South Carolina Republican Representative Josiah Magnuson (District 38) was a co-sponsor of an anti-Semitic bill, but changed his mind about the legislation once he had time to see what actually was being addressed. Magnuson believes it is an infringement on free speech.
The latest version of H 3643 reads as follows:
TO AMEND THE CODE OF LAWS OF SOUTH CAROLINA, 1976, BY ADDING SECTION 59-101-220 SO AS TO DEFINE CERTAIN TERMS CONCERNING ANTI-SEMITISM, TO PROVIDE INSTITUTIONS OF HIGHER LEARNING IN THIS STATE SHALL CONSIDER THIS DEFINITION WHEN REVIEWING, INVESTIGATING, OR DECIDING WHETHER THERE HAS BEEN A VIOLATION OF AN INSTITUTIONAL POLICY PROHIBITING DISCRIMINATORY PRACTICES ON THE BASIS OF RELIGION, AND TO PROVIDE NOTHING IN THIS ACT MAY BE CONSTRUED TO DIMINISH OR INFRINGE UPON ANY RIGHTS AFFORDED BY THE FIRST AMENDMENT TO THE UNITED STATES CONSTITUTION OR SECTION 2, ARTICLE I OF THE CONSTITUTION OF THIS STATE.
Be it enacted by the General Assembly of the State of South Carolina:
SECTION 1. Article 1, Chapter 101, Title 59 of the 1976 Code is amended by adding:
“Section 59-101-220. (A) For purposes of this section, the term ‘definition of anti-Semitism’ includes:
(1) the definition of anti-Semitism set forth by the Special Envoy to Monitor and Combat Anti-Semitism of the Department of State in the fact sheet issued on June 8, 2010; and
(2) the examples set forth under the headings ‘Contemporary Examples of Anti-Semitism’ and ‘What is Anti-Semitism Relative to Israel?’ in the fact sheet.
(B) In reviewing, investigating, or deciding whether there has been a violation of a college or university policy prohibiting discriminatory practices on the basis of religion, South Carolina public colleges and universities shall take into consideration the definition of anti-Semitism for purposes of determining whether the alleged practice was motivated by anti-Semitic intent.
(C) Nothing in this section may be construed to diminish or infringe upon any right protected under the First Amendment to the Constitution of the United States or Section 2, Article I of the South Carolina Constitution, 1895.”
SECTION 2. This act takes effect upon approval by the Governor.
Though a supporter of the nation of Israel, Magnuson said that the controversial bill was political, and that he was one of only three people that voted against the bill.
In an exclusive interview, Magnuson told The Washington Standard that the bill had been placed as a “budget proviso.”
“When the budget comes back, it will either still be there because the conference committee will have accepted it or they’ll not have accepted it,” Magnuson said.
In other words, those in support of the bill will not try and advance it based on the bill alone, but are attempting to hide it in a budget bill.
Magnuson did originally did have his name on the bill as a co-sponsor and said that virtually everyone in the House did also.

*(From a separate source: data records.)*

-- ==== Sys2Proof/Machine/KeysTimers.lean ====
section
/-! DEFINITION. Keypad and timers (44_keys_timers.md R160 to R167). -/

namespace Sys2Proof.Machine

/-- `EX9E` (R161). -/
def execSkp (x : RegIx) (s : State) : Host.Outcome State Fault Refusal :=
  .next (s.skipIf (keyEquals s.input.key (s.getV x)))

/-- `EXA1` (R162), the exact complement. -/
def execSknp (x : RegIx) (s : State) : Host.Outcome State Fault Refusal :=
  .next (s.skipIf (!keyEquals s.input.key (s.getV x)))

/-- `FX07` (R163). -/
def execLdVxDt (x : RegIx) (s : State) : Host.Outcome State Fault Refusal :=
  .next (s.setV x s.dt)

/-- `FX0A` (R164): completes in this cycle if a key is held, else the core waits (the spec's D7; log 17). -/
def execLdVxK (x : RegIx) (s : State) : Host.Outcome State Fault Refusal :=
  .next (match s.input.key with
    | some k => s.setV x (k.setWidth 8)
    | none => s.setMode (.waitKey x))

/-- `FX15` (R165). -/
def execLdDtVx (x : RegIx) (s : State) : Host.Outcome State Fault Refusal :=
  .next (s.setDt (s.getV x))

/-- `FX18` (R166). -/
def execLdStVx (x : RegIx) (s : State) : Host.Outcome State Fault Refusal :=
  .next (s.setSt (s.getV x))

end Sys2Proof.Machine
end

However, he changed his mind after giving it more thought.
“Basically, this was presented to me as a way to discourage anti-Semitism on college campuses, but as I examined the issue, there were several problems,” he said.
The first problem was that the bill wouldn’t actually do anything.

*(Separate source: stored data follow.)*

-- ==== Sys2Proof/Laws/Frame.lean ====
section
/-! SUPPORT. Frames: what each update and each shared operation leaves unchanged, in the terms of Safety.lean. -/

namespace Sys2Proof.Machine

theorem Part.Same.refl (p : Part) (s : State) : p.Same s s := by
  cases p <;> simp [Part.Same]

theorem Part.Same.trans {p : Part} {s t u : State} (h : p.Same s t) (g : p.Same t u) : p.Same s u := by
  cases p <;> simp_all [Part.Same]

theorem Part.Same.symm {p : Part} {s t : State} (h : p.Same s t) : p.Same t s := by
  cases p <;> simp_all [Part.Same]

theorem ChangesOnly.refl (ps : List Part) (s : State) : ChangesOnly ps s s := fun p _ => Part.Same.refl p s

theorem ChangesOnly.mono {ps qs : List Part} {s t : State} (h : ChangesOnly ps s t) (hs : ps ⊆ qs) :
    ChangesOnly qs s t := fun p hp => h p fun hm => hp (hs hm)

theorem ChangesOnly.trans {ps : List Part} {s t u : State} (h : ChangesOnly ps s t) (g : ChangesOnly ps t u) :
    ChangesOnly ps s u := fun p hp => (h p hp).trans (g p hp)

/-- Two frames in a row. -/
theorem ChangesOnly.append {ps qs : List Part} {s t u : State} (h : ChangesOnly ps s t)
    (g : ChangesOnly qs t u) : ChangesOnly (ps ++ qs) s u :=
  (h.mono (List.subset_append_left ps qs)).trans (g.mono (List.subset_append_right ps qs))

/-! ### One update -/

theorem changesOnly_setV (s : State) (x : RegIx) (b : Byte) : ChangesOnly [.regs] s (s.setV x b) := by
  intro p hp; cases p <;> first | exact absurd (List.mem_singleton.2 rfl) hp | simp [Part.Same]

theorem regsKept_setV (s : State) (x : RegIx) (b : Byte) : RegsKept [x] s (s.setV x b) := fun k hk =>
  State.getV_setV_ne s b (by simpa using hk)

theorem changesOnly_setI (s : State) (w : Word) : ChangesOnly [.index] s (s.setI w) := by
  intro p hp; cases p <;> first | exact absurd (List.mem_singleton.2 rfl) hp | simp [Part.Same]

theorem changesOnly_setPc (s : State) (w : Word) : ChangesOnly [.pc] s (s.setPc w) := by
  intro p hp; cases p <;> first | exact absurd (List.mem_singleton.2 rfl) hp | simp [Part.Same]

theorem changesOnly_setSp (s : State) (b : Byte) : ChangesOnly [.sp] s (s.setSp b) := by
  intro p hp; cases p <;> first | exact absurd (List.mem_singleton.2 rfl) hp | simp [Part.Same]

theorem changesOnly_setDt (s : State) (b : Byte) : ChangesOnly [.dt] s (s.setDt b) := by
  intro p hp; cases p <;> first | exact absurd (List.mem_singleton.2 rfl) hp | simp [Part.Same]

theorem changesOnly_setSt (s : State) (b : Byte) : ChangesOnly [.st] s (s.setSt b) := by
  intro p hp; cases p <;> first | exact absurd (List.mem_singleton.2 rfl) hp | simp [Part.Same]

theorem changesOnly_setMode (s : State) (m : Mode) : ChangesOnly [.mode] s (s.setMode m) := by
  intro p hp; cases p <;> first | exact absurd (List.mem_singleton.2 rfl) hp | simp [Part.Same]

theorem changesOnly_setCyc (s : State) (n : Nat) : ChangesOnly [.cyc] s (s.setCyc n) := by
  intro p hp; cases p <;> first | exact absurd (List.mem_singleton.2 rfl) hp | simp [Part.Same]

theorem changesOnly_setMem (s : State) (m : Memory) : ChangesOnly [.mem] s (s.setMem m) := by
  intro p hp; cases p <;> first | exact absurd (List.mem_singleton.2 rfl) hp | simp [Part.Same]

theorem changesOnly_setStk (s : State) (z : Stack) : ChangesOnly [.stk] s (s.setStk z) := by
  intro p hp; cases p <;> first | exact absurd (List.mem_singleton.2 rfl) hp | simp [Part.Same]

theorem changesOnly_setFb (s : State) (f : Framebuffer) : ChangesOnly [.fb] s (s.setFb f) := by
  intro p hp; cases p <;> first | exact absurd (List.mem_singleton.2 rfl) hp | simp [Part.Same]

theorem changesOnly_setRefresh (s : State) (b : Bool) : ChangesOnly [.refresh] s (s.setRefresh b) := by
  intro p hp; cases p <;> first | exact absurd (List.mem_singleton.2 rfl) hp | simp [Part.Same]

theorem changesOnly_setFault (s : State) (r : Option FaultRecord) : ChangesOnly [.fault] s (s.setFault r) := by
  intro p hp; cases p <;> first | exact absurd (List.mem_singleton.2 rfl) hp | simp [Part.Same]

theorem changesOnly_consumeInput (s : State) : ChangesOnly [.inputs] s s.consumeInput := by
  intro p hp; cases p <;> first | exact absurd (List.mem_singleton.2 rfl) hp | simp [Part.Same, State.pixel]

/-- A state that differs in the register vector alone. -/
theorem changesOnly_regs (s : State) (v : Vector Byte 16) : ChangesOnly [.regs] s { s with v := v } := by
  intro p hp; cases p <;> first | exact absurd (List.mem_singleton.2 rfl) hp | simp [Part.Same, State.pixel]

/-! ### Shared operations -/

theorem changesOnly_skipIf (s : State) (c : Bool) : ChangesOnly [.pc] s (s.skipIf c) := by
  rw [State.skipIf_eq]; exact changesOnly_setPc s _

theorem changesOnly_stkWrite (s : State) (p : Byte) (w : Word) : ChangesOnly [.stk] s (s.stkWrite p w) := by
  rw [State.stkWrite_eq]; exact changesOnly_setStk s _

theorem changesOnly_execFault (s : State) (i : Instr) (k : FaultKind) (a : Nat) :
    ChangesOnly [.fault] s (s.execFault i k a) := changesOnly_setFault s _

theorem changesOnly_writeFlagResult (s : State) (x : RegIx) (f r : Byte) :
    ChangesOnly [.regs] s (s.writeFlagResult x f r) :=
  (changesOnly_setV s VF f).trans (changesOnly_setV _ x r)

theorem regsKept_writeFlagResult (s : State) (x : RegIx) (f r : Byte) :
    RegsKept [x, VF] s (s.writeFlagResult x f r) := by
  intro k hk
  simp only [List.mem_cons, List.not_mem_nil, or_false, not_or] at hk
  rw [State.writeFlagResult_getV, if_neg hk.1, if_neg hk.2]

theorem changesOnly_loadRegs (s : State) (x : RegIx) : ChangesOnly [.regs] s (s.loadRegs x) := by
  obtain ⟨v, hv⟩ := s.loadRegs_eq x
  rw [hv]; exact changesOnly_regs s v

/-- A run of stores leaves every byte outside it. -/
theorem memKeptOutside_writeBytes (s : State) (a : Nat) (bs : List Byte) :
    MemKeptOutside a bs.length s (s.setMem (s.mem.writeBytes a bs)) := by
  intro c hc
  rw [State.setMem_mem, Memory.read_writeBytes, if_neg hc]

/-! ### Every instruction -/

/-- The parts of the state an instruction can write in its execute stage, the fault record included. -/
def writes : Instr → List Part
  | .cls => [.fb]
  | .ret => [.pc, .sp, .fault]
  | .call _ => [.pc, .sp, .stk]
  | .jp _ | .jpV0 _ => [.pc]
  | .seVxKk _ _ | .sneVxKk _ _ | .seVxVy _ _ | .sneVxVy _ _ | .skp _ | .sknp _ => [.pc]
  | .ldVxKk _ _ | .addVxKk _ _ | .ldVxVy _ _ | .orVxVy _ _ | .andVxVy _ _ | .xorVxVy _ _ => [.regs]
  | .addVxVy _ _ | .subVxVy _ _ | .shrVx _ _ | .subnVxVy _ _ | .shlVx _ _ | .rnd _ _ | .ldVxDt _ => [.regs]
  | .ldI _ | .addIVx _ | .ldFVx _ => [.index]
  | .drw _ _ _ => [.regs, .fb, .fault]
  | .ldVxK _ => [.regs, .mode]
  | .ldDtVx _ => [.dt]
  | .ldStVx _ => [.st]
  | .ldBVx _ | .ldMemIVx _ => [.mem, .fault]
  | .ldVxMemI _ => [.regs, .fault]

/-- The frame of a flag-writing row. -/
theorem changesOnly_aluFlagged {s t : State} {al : Bool} {x y : RegIx} {fl : Byte → Byte → Bool}
    {rs : Byte → Byte → Byte} (h : s.aluFlagged al x y fl rs = .next t) : ChangesOnly [.regs] s t := by
  obtain ⟨r, hr, -, -⟩ | ⟨-, -, hr⟩ := s.aluFlagged_cases al x y fl rs
  · rw [hr] at h
    injection h with h
    subst h
    exact changesOnly_writeFlagResult s x _ r
  · rw [hr] at h; cases h

/-- What an instruction does not write it leaves unchanged. -/
theorem exec_changesOnly {i : Instr} {s t : State} (h : exec i s = .next t) : ChangesOnly (writes i) s t := by
  cases i with
  | subVxVy x y => simp only [exec, execSubVxVy] at h; exact changesOnly_aluFlagged h
  | shrVx x y => simp only [exec, execShrVx] at h; exact changesOnly_aluFlagged h
  | subnVxVy x y => simp only [exec, execSubnVxVy] at h; exact changesOnly_aluFlagged h
  | shlVx x y => simp only [exec, execShlVx] at h; exact changesOnly_aluFlagged h
  | ret =>
    simp only [exec, execRet] at h
    split at h <;> injection h with h <;> subst h
    · exact ((changesOnly_setPc _ _).append (changesOnly_setSp _ _)).mono (by decide)
    · exact (changesOnly_execFault _ _ _ _).mono (by simp [writes])
  | call nnn =>
    injection h with h; subst h
    exact (((changesOnly_setSp _ _).append (changesOnly_stkWrite _ _ _)).append (changesOnly_setPc _ _)).mono
      (by simp [writes])
  | drw x y n =>
    simp only [exec, execDrw] at h
    split at h <;> injection h with h <;> subst h
    · exact (changesOnly_execFault _ _ _ _).mono (by simp [writes])
    · exact ((changesOnly_setFb _ _).append (changesOnly_setV _ _ _)).mono (by simp [writes])
  | ldVxK x =>
    simp only [exec, execLdVxK] at h
    injection h with h; subst h
    split
    · exact (changesOnly_setV _ _ _).mono (by simp [writes])
    · exact (changesOnly_setMode _ _).mono (by simp [writes])
  | ldBVx x =>
    simp only [exec, execLdBVx] at h
    split at h <;> injection h with h <;> subst h
    · exact (changesOnly_execFault _ _ _ _).mono (by simp [writes])
    · exact (changesOnly_setMem _ _).mono (by simp [writes])
  | ldMemIVx x =>
    simp only [exec, execLdMemIVx] at h
    split at h <;> injection h with h <;> subst h
    · exact (changesOnly_execFault _ _ _ _).mono (by simp [writes])
    · exact (changesOnly_setMem _ _).mono (by simp [writes])
  | ldVxMemI x =>
    simp only [exec, execLdVxMemI] at h
    split at h <;> injection h with h <;> subst h
    · exact (changesOnly_execFault _ _ _ _).mono (by simp [writes])
    · exact (changesOnly_loadRegs _ _).mono (by simp [writes])
  | seVxKk x kk => injection h with h; subst h; exact changesOnly_skipIf _ _
  | sneVxKk x kk => injection h with h; subst h; exact changesOnly_skipIf _ _
  | seVxVy x y => injection h with h; subst h; exact changesOnly_skipIf _ _
  | sneVxVy x y => injection h with h; subst h; exact changesOnly_skipIf _ _
  | skp x => injection h with h; subst h; exact changesOnly_skipIf _ _
  | sknp x => injection h with h; subst h; exact changesOnly_skipIf _ _
  | addVxVy x y => injection h with h; subst h; exact changesOnly_writeFlagResult _ _ _ _
  | cls => injection h with h; subst h; exact changesOnly_setFb _ _
  | jp nnn => injection h with h; subst h; exact changesOnly_setPc _ _
  | jpV0 nnn => injection h with h; subst h; exact changesOnly_setPc _ _
  | ldI nnn => injection h with h; subst h; exact changesOnly_setI _ _
  | addIVx x => injection h with h; subst h; exact changesOnly_setI _ _
  | ldFVx x => injection h with h; subst h; exact changesOnly_setI _ _
  | ldDtVx x => injection h with h; subst h; exact changesOnly_setDt _ _
  | ldStVx x => injection h with h; subst h; exact changesOnly_setSt _ _
  | _ => injection h with h; subst h; exact changesOnly_setV _ _ _

end Sys2Proof.Machine
end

“It seemed like it was just a political stunt,” Magnuson said.
He then elaborated on the problem that would arise if the bill actually did do something.
“If it did do anything, it would be to infringe on free speech,” he said.
So, in Magnuson’s opinion, and mine as well, the only effect of the bill would be to infringe on free speech.
“I support Israel, but that doesn’t mean that we pass legislation to eliminate all criticism of that country’s actions,” Magnuson said.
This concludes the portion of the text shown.